*Task to complete:*
Return exactly the lines below, starting with the one that has "else if f.dst.getLsbD" and going on through the one that has "most 64 trips, without a call (R295). -/".

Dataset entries

════════════════════

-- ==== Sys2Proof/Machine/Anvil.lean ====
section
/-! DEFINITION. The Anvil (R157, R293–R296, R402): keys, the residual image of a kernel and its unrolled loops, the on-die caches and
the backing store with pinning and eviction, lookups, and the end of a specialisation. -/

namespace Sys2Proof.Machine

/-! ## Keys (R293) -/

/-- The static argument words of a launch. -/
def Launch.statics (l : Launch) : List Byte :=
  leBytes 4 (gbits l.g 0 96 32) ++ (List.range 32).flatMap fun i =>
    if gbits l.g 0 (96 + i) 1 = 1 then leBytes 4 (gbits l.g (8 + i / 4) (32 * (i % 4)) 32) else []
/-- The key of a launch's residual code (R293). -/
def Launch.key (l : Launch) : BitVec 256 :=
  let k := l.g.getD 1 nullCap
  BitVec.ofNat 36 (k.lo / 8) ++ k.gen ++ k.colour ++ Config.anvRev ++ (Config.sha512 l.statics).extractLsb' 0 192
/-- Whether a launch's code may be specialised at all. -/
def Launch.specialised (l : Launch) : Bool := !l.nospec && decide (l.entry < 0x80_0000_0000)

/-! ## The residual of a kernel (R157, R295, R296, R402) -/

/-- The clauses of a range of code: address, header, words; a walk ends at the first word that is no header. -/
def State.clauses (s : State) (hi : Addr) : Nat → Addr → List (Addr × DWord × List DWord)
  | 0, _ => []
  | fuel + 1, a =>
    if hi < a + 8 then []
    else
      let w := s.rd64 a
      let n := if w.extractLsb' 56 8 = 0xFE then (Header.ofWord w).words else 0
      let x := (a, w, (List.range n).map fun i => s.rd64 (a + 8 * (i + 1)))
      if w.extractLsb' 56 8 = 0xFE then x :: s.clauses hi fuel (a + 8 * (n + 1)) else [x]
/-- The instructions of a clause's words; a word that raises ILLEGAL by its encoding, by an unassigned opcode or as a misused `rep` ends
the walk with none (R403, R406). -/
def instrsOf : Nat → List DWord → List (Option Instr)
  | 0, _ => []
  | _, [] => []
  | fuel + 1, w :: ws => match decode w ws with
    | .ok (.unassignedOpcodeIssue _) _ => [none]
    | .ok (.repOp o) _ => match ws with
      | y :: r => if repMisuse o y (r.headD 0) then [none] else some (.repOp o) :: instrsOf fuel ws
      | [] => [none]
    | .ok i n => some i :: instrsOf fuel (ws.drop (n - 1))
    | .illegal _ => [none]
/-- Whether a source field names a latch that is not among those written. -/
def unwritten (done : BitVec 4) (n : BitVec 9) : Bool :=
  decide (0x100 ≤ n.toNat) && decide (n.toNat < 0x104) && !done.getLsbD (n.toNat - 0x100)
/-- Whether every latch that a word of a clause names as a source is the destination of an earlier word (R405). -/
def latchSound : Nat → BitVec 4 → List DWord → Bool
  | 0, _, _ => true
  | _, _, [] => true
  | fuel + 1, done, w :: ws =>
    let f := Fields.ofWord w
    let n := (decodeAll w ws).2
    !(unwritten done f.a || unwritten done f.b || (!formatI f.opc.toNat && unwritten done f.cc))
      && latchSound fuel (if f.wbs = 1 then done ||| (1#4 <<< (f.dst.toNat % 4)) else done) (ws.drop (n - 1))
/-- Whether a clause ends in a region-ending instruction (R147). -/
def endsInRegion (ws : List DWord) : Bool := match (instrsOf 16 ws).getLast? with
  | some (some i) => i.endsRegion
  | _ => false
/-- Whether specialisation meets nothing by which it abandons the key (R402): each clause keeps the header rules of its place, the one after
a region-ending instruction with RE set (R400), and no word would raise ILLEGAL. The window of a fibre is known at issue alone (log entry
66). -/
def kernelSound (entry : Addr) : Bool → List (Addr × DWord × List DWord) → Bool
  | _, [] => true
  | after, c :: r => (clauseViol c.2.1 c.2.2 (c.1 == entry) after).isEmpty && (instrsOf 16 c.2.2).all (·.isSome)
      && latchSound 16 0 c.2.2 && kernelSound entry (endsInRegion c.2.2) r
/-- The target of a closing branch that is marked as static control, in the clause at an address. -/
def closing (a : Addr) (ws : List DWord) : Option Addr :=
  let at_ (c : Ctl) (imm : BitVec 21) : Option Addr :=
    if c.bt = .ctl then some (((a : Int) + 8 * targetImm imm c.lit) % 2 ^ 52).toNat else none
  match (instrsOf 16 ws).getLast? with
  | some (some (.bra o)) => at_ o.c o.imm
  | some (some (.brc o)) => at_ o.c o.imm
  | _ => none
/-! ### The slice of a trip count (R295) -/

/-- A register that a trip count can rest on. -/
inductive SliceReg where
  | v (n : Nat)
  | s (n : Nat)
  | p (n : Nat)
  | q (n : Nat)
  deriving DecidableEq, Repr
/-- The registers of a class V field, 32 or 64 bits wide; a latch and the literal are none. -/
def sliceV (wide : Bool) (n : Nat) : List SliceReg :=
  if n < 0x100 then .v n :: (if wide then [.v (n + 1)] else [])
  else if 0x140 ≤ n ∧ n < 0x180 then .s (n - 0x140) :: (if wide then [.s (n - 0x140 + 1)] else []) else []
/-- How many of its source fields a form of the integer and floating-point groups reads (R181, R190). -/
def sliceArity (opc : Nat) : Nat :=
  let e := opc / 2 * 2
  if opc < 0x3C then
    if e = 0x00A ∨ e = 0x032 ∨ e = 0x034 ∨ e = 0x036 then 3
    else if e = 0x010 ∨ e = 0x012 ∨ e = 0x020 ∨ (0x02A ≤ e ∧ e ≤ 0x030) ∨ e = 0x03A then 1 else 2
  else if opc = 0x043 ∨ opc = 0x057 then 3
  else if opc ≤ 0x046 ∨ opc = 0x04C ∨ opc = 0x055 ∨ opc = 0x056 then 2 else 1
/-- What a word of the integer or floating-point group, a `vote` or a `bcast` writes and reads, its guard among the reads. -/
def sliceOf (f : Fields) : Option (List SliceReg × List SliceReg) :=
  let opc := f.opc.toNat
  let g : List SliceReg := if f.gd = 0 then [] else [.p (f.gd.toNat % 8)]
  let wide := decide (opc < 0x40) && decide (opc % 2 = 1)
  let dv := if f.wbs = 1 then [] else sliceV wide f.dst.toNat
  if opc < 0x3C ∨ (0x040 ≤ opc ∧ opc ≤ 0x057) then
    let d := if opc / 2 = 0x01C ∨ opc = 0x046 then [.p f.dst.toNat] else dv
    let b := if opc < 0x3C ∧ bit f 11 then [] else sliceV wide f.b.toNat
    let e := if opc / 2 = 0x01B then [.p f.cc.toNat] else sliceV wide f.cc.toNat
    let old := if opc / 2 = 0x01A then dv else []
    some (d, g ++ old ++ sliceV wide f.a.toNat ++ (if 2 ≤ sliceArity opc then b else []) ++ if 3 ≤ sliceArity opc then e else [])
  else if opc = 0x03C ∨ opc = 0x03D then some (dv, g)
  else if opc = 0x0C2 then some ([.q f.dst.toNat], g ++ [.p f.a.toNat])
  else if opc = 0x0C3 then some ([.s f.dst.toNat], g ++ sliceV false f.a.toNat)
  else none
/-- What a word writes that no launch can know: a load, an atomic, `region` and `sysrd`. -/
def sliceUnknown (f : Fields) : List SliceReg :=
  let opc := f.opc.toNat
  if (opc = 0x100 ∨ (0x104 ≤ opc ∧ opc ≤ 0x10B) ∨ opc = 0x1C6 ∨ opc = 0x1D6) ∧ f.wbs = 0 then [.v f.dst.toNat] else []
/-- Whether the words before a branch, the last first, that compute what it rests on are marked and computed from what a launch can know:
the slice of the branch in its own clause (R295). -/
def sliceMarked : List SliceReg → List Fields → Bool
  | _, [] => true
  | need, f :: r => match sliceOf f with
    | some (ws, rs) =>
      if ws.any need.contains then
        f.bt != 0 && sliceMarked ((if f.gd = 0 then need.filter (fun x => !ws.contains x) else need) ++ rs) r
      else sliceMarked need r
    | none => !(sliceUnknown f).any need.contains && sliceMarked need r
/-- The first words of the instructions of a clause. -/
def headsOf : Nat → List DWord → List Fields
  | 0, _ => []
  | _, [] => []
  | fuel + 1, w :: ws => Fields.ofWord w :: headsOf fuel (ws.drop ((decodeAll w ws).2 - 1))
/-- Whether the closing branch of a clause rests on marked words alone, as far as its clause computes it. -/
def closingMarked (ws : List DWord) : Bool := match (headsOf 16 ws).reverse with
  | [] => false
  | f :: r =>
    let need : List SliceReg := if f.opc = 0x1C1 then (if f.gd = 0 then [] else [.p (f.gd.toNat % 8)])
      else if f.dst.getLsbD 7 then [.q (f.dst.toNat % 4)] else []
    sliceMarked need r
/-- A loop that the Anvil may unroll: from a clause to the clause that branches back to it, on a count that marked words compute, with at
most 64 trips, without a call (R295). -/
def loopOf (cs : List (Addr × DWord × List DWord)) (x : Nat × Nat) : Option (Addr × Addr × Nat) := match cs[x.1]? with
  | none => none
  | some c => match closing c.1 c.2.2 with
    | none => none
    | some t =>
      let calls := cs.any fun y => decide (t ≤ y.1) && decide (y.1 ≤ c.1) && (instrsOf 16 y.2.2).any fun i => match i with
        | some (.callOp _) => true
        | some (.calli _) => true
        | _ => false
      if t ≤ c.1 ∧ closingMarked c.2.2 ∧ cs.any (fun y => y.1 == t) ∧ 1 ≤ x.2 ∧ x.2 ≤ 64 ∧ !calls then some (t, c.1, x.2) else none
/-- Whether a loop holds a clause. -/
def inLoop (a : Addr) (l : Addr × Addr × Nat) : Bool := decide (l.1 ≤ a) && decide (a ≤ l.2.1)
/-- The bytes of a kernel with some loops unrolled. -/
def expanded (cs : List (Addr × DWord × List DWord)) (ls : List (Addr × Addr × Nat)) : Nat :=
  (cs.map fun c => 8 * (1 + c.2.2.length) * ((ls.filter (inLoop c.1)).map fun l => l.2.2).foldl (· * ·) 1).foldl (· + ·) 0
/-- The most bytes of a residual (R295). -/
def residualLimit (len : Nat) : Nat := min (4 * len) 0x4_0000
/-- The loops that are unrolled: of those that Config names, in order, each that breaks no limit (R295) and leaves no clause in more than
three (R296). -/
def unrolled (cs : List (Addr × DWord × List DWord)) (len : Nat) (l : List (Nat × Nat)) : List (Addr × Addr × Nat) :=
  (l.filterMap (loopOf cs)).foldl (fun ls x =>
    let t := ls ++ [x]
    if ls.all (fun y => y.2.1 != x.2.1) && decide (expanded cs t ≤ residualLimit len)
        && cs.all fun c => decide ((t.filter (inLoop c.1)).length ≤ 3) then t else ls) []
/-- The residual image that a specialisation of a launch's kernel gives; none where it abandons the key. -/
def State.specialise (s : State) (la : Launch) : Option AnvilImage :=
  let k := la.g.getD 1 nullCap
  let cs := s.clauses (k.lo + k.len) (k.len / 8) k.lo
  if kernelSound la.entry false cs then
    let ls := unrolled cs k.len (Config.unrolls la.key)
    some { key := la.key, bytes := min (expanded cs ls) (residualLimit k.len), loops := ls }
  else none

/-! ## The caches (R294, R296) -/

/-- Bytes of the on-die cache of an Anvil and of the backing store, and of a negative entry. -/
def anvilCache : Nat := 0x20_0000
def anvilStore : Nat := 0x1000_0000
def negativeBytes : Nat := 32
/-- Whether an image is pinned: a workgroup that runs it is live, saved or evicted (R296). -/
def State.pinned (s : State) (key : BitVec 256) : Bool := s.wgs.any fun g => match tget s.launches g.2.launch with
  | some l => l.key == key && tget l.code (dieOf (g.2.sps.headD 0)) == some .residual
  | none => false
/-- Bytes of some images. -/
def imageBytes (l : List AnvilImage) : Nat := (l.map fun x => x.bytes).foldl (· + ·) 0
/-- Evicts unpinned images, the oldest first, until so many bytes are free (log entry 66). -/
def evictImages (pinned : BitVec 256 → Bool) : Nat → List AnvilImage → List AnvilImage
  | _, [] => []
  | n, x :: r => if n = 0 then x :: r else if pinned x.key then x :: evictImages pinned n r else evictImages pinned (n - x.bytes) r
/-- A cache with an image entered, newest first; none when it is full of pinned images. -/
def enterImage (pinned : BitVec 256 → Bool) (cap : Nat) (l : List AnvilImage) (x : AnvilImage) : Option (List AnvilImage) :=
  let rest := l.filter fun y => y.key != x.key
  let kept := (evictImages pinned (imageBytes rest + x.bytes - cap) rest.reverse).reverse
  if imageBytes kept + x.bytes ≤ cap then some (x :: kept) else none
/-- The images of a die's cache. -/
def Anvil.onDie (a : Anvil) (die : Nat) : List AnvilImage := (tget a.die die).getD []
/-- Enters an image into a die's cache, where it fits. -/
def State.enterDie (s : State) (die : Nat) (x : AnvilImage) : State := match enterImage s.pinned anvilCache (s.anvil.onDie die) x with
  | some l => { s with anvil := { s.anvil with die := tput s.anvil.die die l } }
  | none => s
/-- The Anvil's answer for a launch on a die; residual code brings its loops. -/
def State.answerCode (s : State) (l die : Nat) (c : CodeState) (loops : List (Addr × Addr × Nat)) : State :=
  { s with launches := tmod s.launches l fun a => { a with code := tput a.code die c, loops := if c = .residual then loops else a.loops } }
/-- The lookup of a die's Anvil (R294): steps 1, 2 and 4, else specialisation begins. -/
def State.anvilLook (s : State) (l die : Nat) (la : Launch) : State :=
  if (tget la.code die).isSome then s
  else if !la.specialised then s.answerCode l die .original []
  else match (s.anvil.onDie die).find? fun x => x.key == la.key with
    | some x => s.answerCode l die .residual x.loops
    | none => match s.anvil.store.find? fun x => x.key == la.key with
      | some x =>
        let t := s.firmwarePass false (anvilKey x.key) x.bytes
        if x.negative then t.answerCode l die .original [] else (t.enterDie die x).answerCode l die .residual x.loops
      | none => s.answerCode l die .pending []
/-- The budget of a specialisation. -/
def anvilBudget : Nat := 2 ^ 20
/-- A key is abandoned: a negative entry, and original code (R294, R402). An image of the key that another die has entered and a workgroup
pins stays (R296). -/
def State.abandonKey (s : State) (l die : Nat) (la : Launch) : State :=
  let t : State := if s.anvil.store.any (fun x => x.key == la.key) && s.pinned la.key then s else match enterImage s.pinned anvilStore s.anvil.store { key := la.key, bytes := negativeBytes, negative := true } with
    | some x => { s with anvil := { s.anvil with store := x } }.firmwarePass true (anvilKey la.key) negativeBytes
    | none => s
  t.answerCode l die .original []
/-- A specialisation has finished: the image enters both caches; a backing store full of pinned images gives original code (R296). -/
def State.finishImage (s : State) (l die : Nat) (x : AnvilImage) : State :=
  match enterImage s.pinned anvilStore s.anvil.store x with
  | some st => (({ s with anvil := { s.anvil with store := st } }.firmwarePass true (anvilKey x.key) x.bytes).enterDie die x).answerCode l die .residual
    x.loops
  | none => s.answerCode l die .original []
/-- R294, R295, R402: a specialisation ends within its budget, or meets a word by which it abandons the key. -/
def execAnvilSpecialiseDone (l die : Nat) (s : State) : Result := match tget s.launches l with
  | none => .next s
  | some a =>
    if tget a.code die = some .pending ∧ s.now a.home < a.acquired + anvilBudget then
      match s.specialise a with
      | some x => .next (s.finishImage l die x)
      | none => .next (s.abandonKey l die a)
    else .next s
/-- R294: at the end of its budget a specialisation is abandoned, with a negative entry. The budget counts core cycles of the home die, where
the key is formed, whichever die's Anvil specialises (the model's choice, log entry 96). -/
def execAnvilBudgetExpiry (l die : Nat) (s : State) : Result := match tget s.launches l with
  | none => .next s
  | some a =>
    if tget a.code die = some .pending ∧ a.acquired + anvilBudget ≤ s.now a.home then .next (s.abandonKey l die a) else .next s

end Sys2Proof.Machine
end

════════════════════

*Final answer:*
      else if f.dst.getLsbD 7 then [.q (f.dst.toNat % 4)] else []
    sliceMarked need r
/-- A loop that the Anvil may unroll: from a clause to the clause that branches back to it, on a count that marked words compute, with at
most 64 trips, without a call (R295). -/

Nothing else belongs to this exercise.